### What you are asked to do
Only one span of the listing below is wanted: the lines from the one with "s.lapLate := rfl" through the one with "s.eau := rfl", reproduced exactly, both ends kept.

-*-*-

@[simp] theorem State.setEcc_pending (s : State) (a : Nat) (v : BitVec 13) : (s.setEcc a v).pending = s.pending := rfl
@[simp] theorem State.setEcc_regs (s : State) (a : Nat) (v : BitVec 13) : (s.setEcc a v).regs = s.regs := rfl
@[simp] theorem State.setEcc_cores (s : State) (a : Nat) (v : BitVec 13) : (s.setEcc a v).cores = s.cores := rfl
@[simp] theorem State.setEcc_mem (s : State) (a : Nat) (v : BitVec 13) : (s.setEcc a v).mem = s.mem := rfl
@[simp] theorem State.setEcc_dramErr (s : State) (a : Nat) (v : BitVec 13) : (s.setEcc a v).dramErr = s.dramErr := rfl
@[simp] theorem State.setEcc_ceWb (s : State) (a : Nat) (v : BitVec 13) : (s.setEcc a v).ceWb = s.ceWb := rfl
@[simp] theorem State.setEcc_fresh (s : State) (a : Nat) (v : BitVec 13) : (s.setEcc a v).fresh = s.fresh := rfl
@[simp] theorem State.setEcc_icuHeld (s : State) (a : Nat) (v : BitVec 13) : (s.setEcc a v).icuHeld = s.icuHeld := rfl
@[simp] theorem State.setEcc_edges (s : State) (a : Nat) (v : BitVec 13) : (s.setEcc a v).edges = s.edges := rfl
@[simp] theorem State.setEcc_tb (s : State) (a : Nat) (v : BitVec 13) : (s.setEcc a v).tb = s.tb := rfl
@[simp] theorem State.setEcc_tbSub (s : State) (a : Nat) (v : BitVec 13) : (s.setEcc a v).tbSub = s.tbSub := rfl
@[simp] theorem State.setEcc_adjPend (s : State) (a : Nat) (v : BitVec 13) : (s.setEcc a v).adjPend = s.adjPend := rfl
@[simp] theorem State.setEcc_xclk (s : State) (a : Nat) (v : BitVec 13) : (s.setEcc a v).xclk = s.xclk := rfl
@[simp] theorem State.setEcc_tmAcc (s : State) (a : Nat) (v : BitVec 13) : (s.setEcc a v).tmAcc = s.tmAcc := rfl
@[simp] theorem State.setEcc_evrHeld (s : State) (a : Nat) (v : BitVec 13) : (s.setEcc a v).evrHeld = s.evrHeld := rfl
@[simp] theorem State.setEcc_evoutBusy (s : State) (a : Nat) (v : BitVec 13) : (s.setEcc a v).evoutBusy = s.evoutBusy := rfl
@[simp] theorem State.setEcc_evoutLvl (s : State) (a : Nat) (v : BitVec 13) : (s.setEcc a v).evoutLvl = s.evoutLvl := rfl
@[simp] theorem State.setEcc_capDead (s : State) (a : Nat) (v : BitVec 13) : (s.setEcc a v).capDead = s.capDead := rfl
@[simp] theorem State.setEcc_fillRun (s : State) (a : Nat) (v : BitVec 13) : (s.setEcc a v).fillRun = s.fillRun := rfl
@[simp] theorem State.setEcc_ergSlots (s : State) (a : Nat) (v : BitVec 13) : (s.setEcc a v).ergSlots = s.ergSlots := rfl
@[simp] theorem State.setEcc_scrubT0 (s : State) (a : Nat) (v : BitVec 13) : (s.setEcc a v).scrubT0 = s.scrubT0 := rfl
@[simp] theorem State.setEcc_lapLate (s : State) (a : Nat) (v : BitVec 13) : (s.setEcc a v).lapLate = s.lapLate := rfl
@[simp] theorem State.setEcc_vclkStop (s : State) (a : Nat) (v : BitVec 13) : (s.setEcc a v).vclkStop = s.vclkStop := rfl
@[simp] theorem State.setEcc_dmcTraining (s : State) (a : Nat) (v : BitVec 13) : (s.setEcc a v).dmcTraining = s.dmcTraining := rfl
@[simp] theorem State.setEcc_patrol (s : State) (a : Nat) (v : BitVec 13) : (s.setEcc a v).patrol = s.patrol := rfl
@[simp] theorem State.setEcc_pwrfailN (s : State) (a : Nat) (v : BitVec 13) : (s.setEcc a v).pwrfailN = s.pwrfailN := rfl
@[simp] theorem State.setEcc_cmNow (s : State) (a : Nat) (v : BitVec 13) : (s.setEcc a v).cmNow = s.cmNow := rfl
@[simp] theorem State.setEcc_outst (s : State) (a : Nat) (v : BitVec 13) : (s.setEcc a v).outst = s.outst := rfl
@[simp] theorem State.setEcc_linkTx (s : State) (a : Nat) (v : BitVec 13) : (s.setEcc a v).linkTx = s.linkTx := rfl
@[simp] theorem State.setEcc_xacts (s : State) (a : Nat) (v : BitVec 13) : (s.setEcc a v).xacts = s.xacts := rfl
@[simp] theorem State.setEcc_walkCache (s : State) (a : Nat) (v : BitVec 13) : (s.setEcc a v).walkCache = s.walkCache := rfl
@[simp] theorem State.setEcc_walks (s : State) (a : Nat) (v : BitVec 13) : (s.setEcc a v).walks = s.walks := rfl
@[simp] theorem State.setEcc_vseTlb (s : State) (a : Nat) (v : BitVec 13) : (s.setEcc a v).vseTlb = s.vseTlb := rfl
@[simp] theorem State.setEcc_vctx (s : State) (a : Nat) (v : BitVec 13) : (s.setEcc a v).vctx = s.vctx := rfl
@[simp] theorem State.setEcc_eau (s : State) (a : Nat) (v : BitVec 13) : (s.setEcc a v).eau = s.eau := rfl
@[simp] theorem State.setEcc_stamps (s : State) (a : Nat) (v : BitVec 13) : (s.setEcc a v).stamps = s.stamps := rfl
@[simp] theorem State.setEcc_pwr (s : State) (a : Nat) (v : BitVec 13) : (s.setEcc a v).pwr = s.pwr := rfl
@[simp] theorem State.setEcc_pfFilter (s : State) (a : Nat) (v : BitVec 13) : (s.setEcc a v).pfFilter = s.pfFilter := rfl
@[simp] theorem State.setEcc_elgCredit (s : State) (a : Nat) (v : BitVec 13) : (s.setEcc a v).elgCredit = s.elgCredit := rfl
@[simp] theorem State.setEcc_elgStage (s : State) (a : Nat) (v : BitVec 13) : (s.setEcc a v).elgStage = s.elgStage := rfl
@[simp] theorem State.setEcc_pfT0 (s : State) (a : Nat) (v : BitVec 13) : (s.setEcc a v).pfT0 = s.pfT0 := rfl
@[simp] theorem State.setEcc_wakeReq (s : State) (a : Nat) (v : BitVec 13) : (s.setEcc a v).wakeReq = s.wakeReq := rfl
@[simp] theorem State.setEcc_bypT0 (s : State) (a : Nat) (v : BitVec 13) : (s.setEcc a v).bypT0 = s.bypT0 := rfl
@[simp] theorem State.setEcc_otp (s : State) (a : Nat) (v : BitVec 13) : (s.setEcc a v).otp = s.otp := rfl
@[simp] theorem State.setEcc_nvm (s : State) (a : Nat) (v : BitVec 13) : (s.setEcc a v).nvm = s.nvm := rfl
@[simp] theorem State.setEcc_boot (s : State) (a : Nat) (v : BitVec 13) : (s.setEcc a v).boot = s.boot := rfl
@[simp] theorem State.setEcc_nvmOp (s : State) (a : Nat) (v : BitVec 13) : (s.setEcc a v).nvmOp = s.nvmOp := rfl
@[simp] theorem State.setEcc_sceBank0 (s : State) (a : Nat) (v : BitVec 13) : (s.setEcc a v).sceBank0 = s.sceBank0 := rfl
@[simp] theorem State.setEcc_sceBank1 (s : State) (a : Nat) (v : BitVec 13) : (s.setEcc a v).sceBank1 = s.sceBank1 := rfl
@[simp] theorem State.setEcc_sce (s : State) (a : Nat) (v : BitVec 13) : (s.setEcc a v).sce = s.sce := rfl
@[simp] theorem State.setEcc_c0 (s : State) (a : Nat) (v : BitVec 13) : (s.setEcc a v).c0 = s.c0 := rfl
@[simp] theorem State.setEcc_mac (s : State) (a : Nat) (v : BitVec 13) : (s.setEcc a v).mac = s.mac := rfl
@[simp] theorem State.setEcc_qciDebt (s : State) (a : Nat) (v : BitVec 13) : (s.setEcc a v).qciDebt = s.qciDebt := rfl
@[simp] theorem State.setEcc_qciLast (s : State) (a : Nat) (v : BitVec 13) : (s.setEcc a v).qciLast = s.qciLast := rfl
@[simp] theorem State.setEcc_frer (s : State) (a : Nat) (v : BitVec 13) : (s.setEcc a v).frer = s.frer := rfl
@[simp] theorem State.setEcc_genSeq (s : State) (a : Nat) (v : BitVec 13) : (s.setEcc a v).genSeq = s.genSeq := rfl
@[simp] theorem State.setEcc_can (s : State) (a : Nat) (v : BitVec 13) : (s.setEcc a v).can = s.can := rfl
@[simp] theorem State.setEcc_uart (s : State) (a : Nat) (v : BitVec 13) : (s.setEcc a v).uart = s.uart := rfl
@[simp] theorem State.setEcc_mvbWait (s : State) (a : Nat) (v : BitVec 13) : (s.setEcc a v).mvbWait = s.mvbWait := rfl
@[simp] theorem State.setEcc_mvbRead (s : State) (a : Nat) (v : BitVec 13) : (s.setEcc a v).mvbRead = s.mvbRead := rfl
@[simp] theorem State.setEcc_mvbSent (s : State) (a : Nat) (v : BitVec 13) : (s.setEcc a v).mvbSent = s.mvbSent := rfl
@[simp] theorem State.setEcc_txSeq (s : State) (a : Nat) (v : BitVec 13) : (s.setEcc a v).txSeq = s.txSeq := rfl
@[simp] theorem State.setEcc_retries (s : State) (a : Nat) (v : BitVec 13) : (s.setEcc a v).retries = s.retries := rfl
@[simp] theorem State.setEcc_helloIn (s : State) (a : Nat) (v : BitVec 13) : (s.setEcc a v).helloIn = s.helloIn := rfl
@[simp] theorem State.setEcc_ended (s : State) (a : Nat) (v : BitVec 13) : (s.setEcc a v).ended = s.ended := rfl
@[simp] theorem State.setEcc_inHeld (s : State) (a : Nat) (v : BitVec 13) : (s.setEcc a v).inHeld = s.inHeld := rfl
@[simp] theorem State.setEcc_mgmtHeld (s : State) (a : Nat) (v : BitVec 13) : (s.setEcc a v).mgmtHeld = s.mgmtHeld := rfl
@[simp] theorem State.setEcc_helloSent (s : State) (a : Nat) (v : BitVec 13) : (s.setEcc a v).helloSent = s.helloSent := rfl
@[simp] theorem State.setEcc_exchSent (s : State) (a : Nat) (v : BitVec 13) : (s.setEcc a v).exchSent = s.exchSent := rfl
@[simp] theorem State.setEcc_ft (s : State) (a : Nat) (v : BitVec 13) : (s.setEcc a v).ft = s.ft := rfl
@[simp] theorem State.setEcc_as (s : State) (a : Nat) (v : BitVec 13) : (s.setEcc a v).as = s.as := rfl
@[simp] theorem State.setEcc_microWb (s : State) (a : Nat) (v : BitVec 13) : (s.setEcc a v).microWb = s.microWb := rfl
@[simp] theorem State.setEcc_claimed (s : State) (a : Nat) (v : BitVec 13) : (s.setEcc a v).claimed = s.claimed := rfl
@[simp] theorem State.setEcc_arb (s : State) (a : Nat) (v : BitVec 13) : (s.setEcc a v).arb = s.arb := rfl
@[simp] theorem State.setEcc_retryReq (s : State) (a : Nat) (v : BitVec 13) : (s.setEcc a v).retryReq = s.retryReq := rfl
@[simp] theorem State.setEcc_c1Share (s : State) (a : Nat) (v : BitVec 13) : (s.setEcc a v).c1Share = s.c1Share := rfl
@[simp] theorem State.setEcc_chkDirty (s : State) (a : Nat) (v : BitVec 13) : (s.setEcc a v).chkDirty = s.chkDirty := rfl
@[simp] theorem State.setEcc_linkActs (s : State) (a : Nat) (v : BitVec 13) : (s.setEcc a v).linkActs = s.linkActs := rfl
@[simp] theorem State.setEcc_stepFrom (s : State) (a : Nat) (v : BitVec 13) : (s.setEcc a v).stepFrom = s.stepFrom := rfl
@[simp] theorem State.setEcc_stepMark (s : State) (a : Nat) (v : BitVec 13) : (s.setEcc a v).stepMark = s.stepMark := rfl
@[simp] theorem State.setEcc_dmaHeld (s : State) (a : Nat) (v : BitVec 13) : (s.setEcc a v).dmaHeld = s.dmaHeld := rfl
@[simp] theorem State.setEcc_held (s : State) (a : Nat) (v : BitVec 13) : (s.setEcc a v).held = s.held := rfl
@[simp] theorem State.setEcc_lateTags (s : State) (a : Nat) (v : BitVec 13) : (s.setEcc a v).lateTags = s.lateTags := rfl
@[simp] theorem State.setEcc_xspi (s : State) (a : Nat) (v : BitVec 13) : (s.setEcc a v).xspi = s.xspi := rfl
@[simp] theorem State.setEcc_wtape (s : State) (a : Nat) (v : BitVec 13) : (s.setEcc a v).wtape = s.wtape := rfl
@[simp] theorem State.setEcc_wtapeN (s : State) (a : Nat) (v : BitVec 13) : (s.setEcc a v).wtapeN = s.wtapeN := rfl
@[simp] theorem State.setEcc_l2Old (s : State) (a : Nat) (v : BitVec 13) : (s.setEcc a v).l2Old = s.l2Old := rfl
@[simp] theorem State.setEcc_elg (s : State) (a : Nat) (v : BitVec 13) : (s.setEcc a v).elg = s.elg := rfl
@[simp] theorem State.setEcc_pmu (s : State) (a : Nat) (v : BitVec 13) : (s.setEcc a v).pmu = s.pmu := rfl
@[simp] theorem State.setEcc_si (s : State) (a : Nat) (v : BitVec 13) : (s.setEcc a v).si = s.si := rfl
@[simp] theorem State.setEcc_reg_read (s : State) (a : Nat) (v : BitVec 13) (k : Nat) : (s.setEcc a v).reg k = s.reg k := rfl
@[simp] theorem State.setEcc_rf_read (s : State) (a : Nat) (v : BitVec 13) (k p q : Nat) : (s.setEcc a v).rf k p q = s.rf k p q := rfl
@[simp] theorem State.setEcc_rb_read (s : State) (a : Nat) (v : BitVec 13) (k p : Nat) : (s.setEcc a v).rb k p = s.rb k p := rfl
@[simp] theorem State.setEcc_reg64_read (s : State) (a : Nat) (v : BitVec 13) (k p : Nat) : (s.setEcc a v).reg64 k p = s.reg64 k p := rfl
@[simp] theorem State.setEcc_core_read (s : State) (a : Nat) (v : BitVec 13) (i : CoreId) : (s.setEcc a v).core i = s.core i := rfl
@[simp] theorem State.setEcc_sr_read (s : State) (a : Nat) (v : BitVec 13) (i : CoreId) (k : Nat) : (s.setEcc a v).sr i k = s.sr i k := rfl
@[simp] theorem State.setEcc_srf_read (s : State) (a : Nat) (v : BitVec 13) (i : CoreId) (k p q : Nat) : (s.setEcc a v).srf i k p q = s.srf i k p q := rfl
@[simp] theorem State.setEcc_g_read (s : State) (a : Nat) (v : BitVec 13) (i : CoreId) (t : GReg) : (s.setEcc a v).g i t = s.g i t := rfl
@[simp] theorem State.setEcc_f_read (s : State) (a : Nat) (v : BitVec 13) (i : CoreId) (t : FReg) : (s.setEcc a v).f i t = s.f i t := rfl
@[simp] theorem State.setEcc_q_read (s : State) (a : Nat) (v : BitVec 13) (i : CoreId) (t : QReg) : (s.setEcc a v).q i t = s.q i t := rfl
@[simp] theorem State.setEcc_pc_read (s : State) (a : Nat) (v : BitVec 13) (i : CoreId) : (s.setEcc a v).pc i = s.pc i := rfl
@[simp] theorem State.setEcc_lvl_read (s : State) (a : Nat) (v : BitVec 13) (i : CoreId) : (s.setEcc a v).lvl i = s.lvl i := rfl
@[simp] theorem State.setEcc_byte_read (s : State) (a : Nat) (v : BitVec 13) (k : Nat) : (s.setEcc a v).byte k = s.byte k := rfl
@[simp] theorem State.setEcc_vc_read (s : State) (a : Nat) (v : BitVec 13) (y : CtxId) : (s.setEcc a v).vc y = s.vc y := rfl
@[simp] theorem State.setEcc_power_read (s : State) (a : Nat) (v : BitVec 13)  : (s.setEcc a v).power = s.power := rfl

-*-*-

### Response
@[simp] theorem State.setEcc_lapLate (s : State) (a : Nat) (v : BitVec 13) : (s.setEcc a v).lapLate = s.lapLate := rfl
@[simp] theorem State.setEcc_vclkStop (s : State) (a : Nat) (v : BitVec 13) : (s.setEcc a v).vclkStop = s.vclkStop := rfl
@[simp] theorem State.setEcc_dmcTraining (s : State) (a : Nat) (v : BitVec 13) : (s.setEcc a v).dmcTraining = s.dmcTraining := rfl
@[simp] theorem State.setEcc_patrol (s : State) (a : Nat) (v : BitVec 13) : (s.setEcc a v).patrol = s.patrol := rfl
@[simp] theorem State.setEcc_pwrfailN (s : State) (a : Nat) (v : BitVec 13) : (s.setEcc a v).pwrfailN = s.pwrfailN := rfl
@[simp] theorem State.setEcc_cmNow (s : State) (a : Nat) (v : BitVec 13) : (s.setEcc a v).cmNow = s.cmNow := rfl
@[simp] theorem State.setEcc_outst (s : State) (a : Nat) (v : BitVec 13) : (s.setEcc a v).outst = s.outst := rfl
@[simp] theorem State.setEcc_linkTx (s : State) (a : Nat) (v : BitVec 13) : (s.setEcc a v).linkTx = s.linkTx := rfl
@[simp] theorem State.setEcc_xacts (s : State) (a : Nat) (v : BitVec 13) : (s.setEcc a v).xacts = s.xacts := rfl
@[simp] theorem State.setEcc_walkCache (s : State) (a : Nat) (v : BitVec 13) : (s.setEcc a v).walkCache = s.walkCache := rfl
@[simp] theorem State.setEcc_walks (s : State) (a : Nat) (v : BitVec 13) : (s.setEcc a v).walks = s.walks := rfl
@[simp] theorem State.setEcc_vseTlb (s : State) (a : Nat) (v : BitVec 13) : (s.setEcc a v).vseTlb = s.vseTlb := rfl
@[simp] theorem State.setEcc_vctx (s : State) (a : Nat) (v : BitVec 13) : (s.setEcc a v).vctx = s.vctx := rfl
@[simp] theorem State.setEcc_eau (s : State) (a : Nat) (v : BitVec 13) : (s.setEcc a v).eau = s.eau := rfl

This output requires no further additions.